ASSIGNMENT –
If a line contains "Ignored writes -/", it is the last one to write out; begin with the first line of the records and copy each exactly.
*** SUPPLIED MATERIAL Section Begins ***
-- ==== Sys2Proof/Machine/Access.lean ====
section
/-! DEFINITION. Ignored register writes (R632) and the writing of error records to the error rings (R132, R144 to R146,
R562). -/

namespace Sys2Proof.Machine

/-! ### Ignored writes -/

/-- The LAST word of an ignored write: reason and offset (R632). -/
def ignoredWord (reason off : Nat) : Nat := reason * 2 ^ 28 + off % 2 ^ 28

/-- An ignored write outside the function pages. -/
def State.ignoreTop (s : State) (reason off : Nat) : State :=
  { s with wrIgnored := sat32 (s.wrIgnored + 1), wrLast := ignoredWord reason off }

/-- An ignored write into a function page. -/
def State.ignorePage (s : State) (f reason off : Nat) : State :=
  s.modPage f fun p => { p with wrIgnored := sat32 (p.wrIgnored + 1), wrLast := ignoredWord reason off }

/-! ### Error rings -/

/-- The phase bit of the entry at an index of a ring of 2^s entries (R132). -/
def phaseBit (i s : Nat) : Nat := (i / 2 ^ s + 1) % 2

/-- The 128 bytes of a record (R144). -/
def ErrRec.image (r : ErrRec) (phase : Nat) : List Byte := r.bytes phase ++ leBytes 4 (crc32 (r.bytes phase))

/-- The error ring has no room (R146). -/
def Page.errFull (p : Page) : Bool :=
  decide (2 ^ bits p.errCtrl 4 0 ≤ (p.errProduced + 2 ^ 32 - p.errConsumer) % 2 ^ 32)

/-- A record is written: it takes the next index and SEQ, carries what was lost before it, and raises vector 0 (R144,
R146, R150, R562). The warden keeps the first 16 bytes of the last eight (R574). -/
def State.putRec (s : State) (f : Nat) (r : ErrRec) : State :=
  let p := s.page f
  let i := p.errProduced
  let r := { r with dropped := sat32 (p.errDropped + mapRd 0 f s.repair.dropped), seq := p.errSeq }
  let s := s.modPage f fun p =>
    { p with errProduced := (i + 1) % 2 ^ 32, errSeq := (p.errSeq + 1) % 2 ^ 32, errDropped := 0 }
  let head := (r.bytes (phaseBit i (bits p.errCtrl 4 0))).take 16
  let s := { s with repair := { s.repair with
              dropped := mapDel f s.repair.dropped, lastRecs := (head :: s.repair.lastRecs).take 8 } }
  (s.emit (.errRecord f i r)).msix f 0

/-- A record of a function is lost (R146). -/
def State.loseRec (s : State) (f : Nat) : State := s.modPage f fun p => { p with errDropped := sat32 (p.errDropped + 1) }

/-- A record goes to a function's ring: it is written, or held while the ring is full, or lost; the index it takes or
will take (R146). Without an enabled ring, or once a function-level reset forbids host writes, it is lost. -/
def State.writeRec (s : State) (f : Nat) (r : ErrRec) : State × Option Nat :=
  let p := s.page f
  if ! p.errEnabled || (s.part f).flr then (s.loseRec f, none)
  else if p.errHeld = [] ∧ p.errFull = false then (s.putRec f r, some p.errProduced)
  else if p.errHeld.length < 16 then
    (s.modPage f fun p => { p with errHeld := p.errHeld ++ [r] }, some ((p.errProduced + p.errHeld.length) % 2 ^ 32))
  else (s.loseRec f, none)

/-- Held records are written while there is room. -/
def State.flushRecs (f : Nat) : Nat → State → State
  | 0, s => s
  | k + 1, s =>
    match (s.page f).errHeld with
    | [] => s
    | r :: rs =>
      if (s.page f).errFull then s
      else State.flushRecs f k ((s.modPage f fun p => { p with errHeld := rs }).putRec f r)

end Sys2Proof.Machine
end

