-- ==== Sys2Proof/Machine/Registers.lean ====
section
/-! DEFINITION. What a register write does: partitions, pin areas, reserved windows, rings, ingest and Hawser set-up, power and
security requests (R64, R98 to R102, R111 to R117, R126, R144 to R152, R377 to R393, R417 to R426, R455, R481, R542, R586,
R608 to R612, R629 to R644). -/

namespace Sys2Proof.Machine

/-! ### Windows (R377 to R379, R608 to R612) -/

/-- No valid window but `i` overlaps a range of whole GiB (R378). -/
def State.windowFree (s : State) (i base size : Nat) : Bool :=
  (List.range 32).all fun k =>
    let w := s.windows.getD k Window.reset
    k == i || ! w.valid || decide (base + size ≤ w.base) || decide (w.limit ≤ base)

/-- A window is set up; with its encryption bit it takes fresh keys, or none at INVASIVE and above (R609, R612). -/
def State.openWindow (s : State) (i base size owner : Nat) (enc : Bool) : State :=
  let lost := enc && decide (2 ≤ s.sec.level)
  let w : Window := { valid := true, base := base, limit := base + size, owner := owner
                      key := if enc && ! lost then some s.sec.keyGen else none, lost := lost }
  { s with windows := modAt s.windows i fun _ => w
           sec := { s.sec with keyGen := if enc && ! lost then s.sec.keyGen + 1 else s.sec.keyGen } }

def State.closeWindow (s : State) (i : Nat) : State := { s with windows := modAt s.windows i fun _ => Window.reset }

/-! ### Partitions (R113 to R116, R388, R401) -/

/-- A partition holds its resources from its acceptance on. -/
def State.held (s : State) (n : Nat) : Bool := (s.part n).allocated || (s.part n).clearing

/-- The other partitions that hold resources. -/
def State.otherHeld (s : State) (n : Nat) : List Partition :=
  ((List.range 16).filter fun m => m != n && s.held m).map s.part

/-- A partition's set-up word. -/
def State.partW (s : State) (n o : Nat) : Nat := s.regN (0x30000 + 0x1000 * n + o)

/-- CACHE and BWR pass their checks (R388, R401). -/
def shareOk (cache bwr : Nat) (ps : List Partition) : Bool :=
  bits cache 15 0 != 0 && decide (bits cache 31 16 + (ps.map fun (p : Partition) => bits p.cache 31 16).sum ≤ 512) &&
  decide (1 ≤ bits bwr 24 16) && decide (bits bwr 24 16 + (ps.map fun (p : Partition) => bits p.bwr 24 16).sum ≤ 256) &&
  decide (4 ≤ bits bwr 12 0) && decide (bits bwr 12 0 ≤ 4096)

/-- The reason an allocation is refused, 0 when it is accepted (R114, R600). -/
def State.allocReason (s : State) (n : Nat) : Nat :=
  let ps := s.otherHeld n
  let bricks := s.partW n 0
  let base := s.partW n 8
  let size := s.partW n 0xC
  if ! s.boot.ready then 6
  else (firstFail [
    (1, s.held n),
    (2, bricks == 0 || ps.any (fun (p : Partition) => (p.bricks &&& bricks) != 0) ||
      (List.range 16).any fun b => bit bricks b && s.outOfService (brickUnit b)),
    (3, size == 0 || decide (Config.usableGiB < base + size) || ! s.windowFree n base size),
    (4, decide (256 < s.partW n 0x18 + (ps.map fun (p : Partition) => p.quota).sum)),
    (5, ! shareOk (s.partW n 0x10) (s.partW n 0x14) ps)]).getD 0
*** SUPPLIED MATERIAL Section Ends ***
RESPONSE –
-- ==== Sys2Proof/Machine/Access.lean ====
section
/-! DEFINITION. Ignored register writes (R632) and the writing of error records to the error rings (R132, R144 to R146,
R562). -/

namespace Sys2Proof.Machine

/-! ### Ignored writes -/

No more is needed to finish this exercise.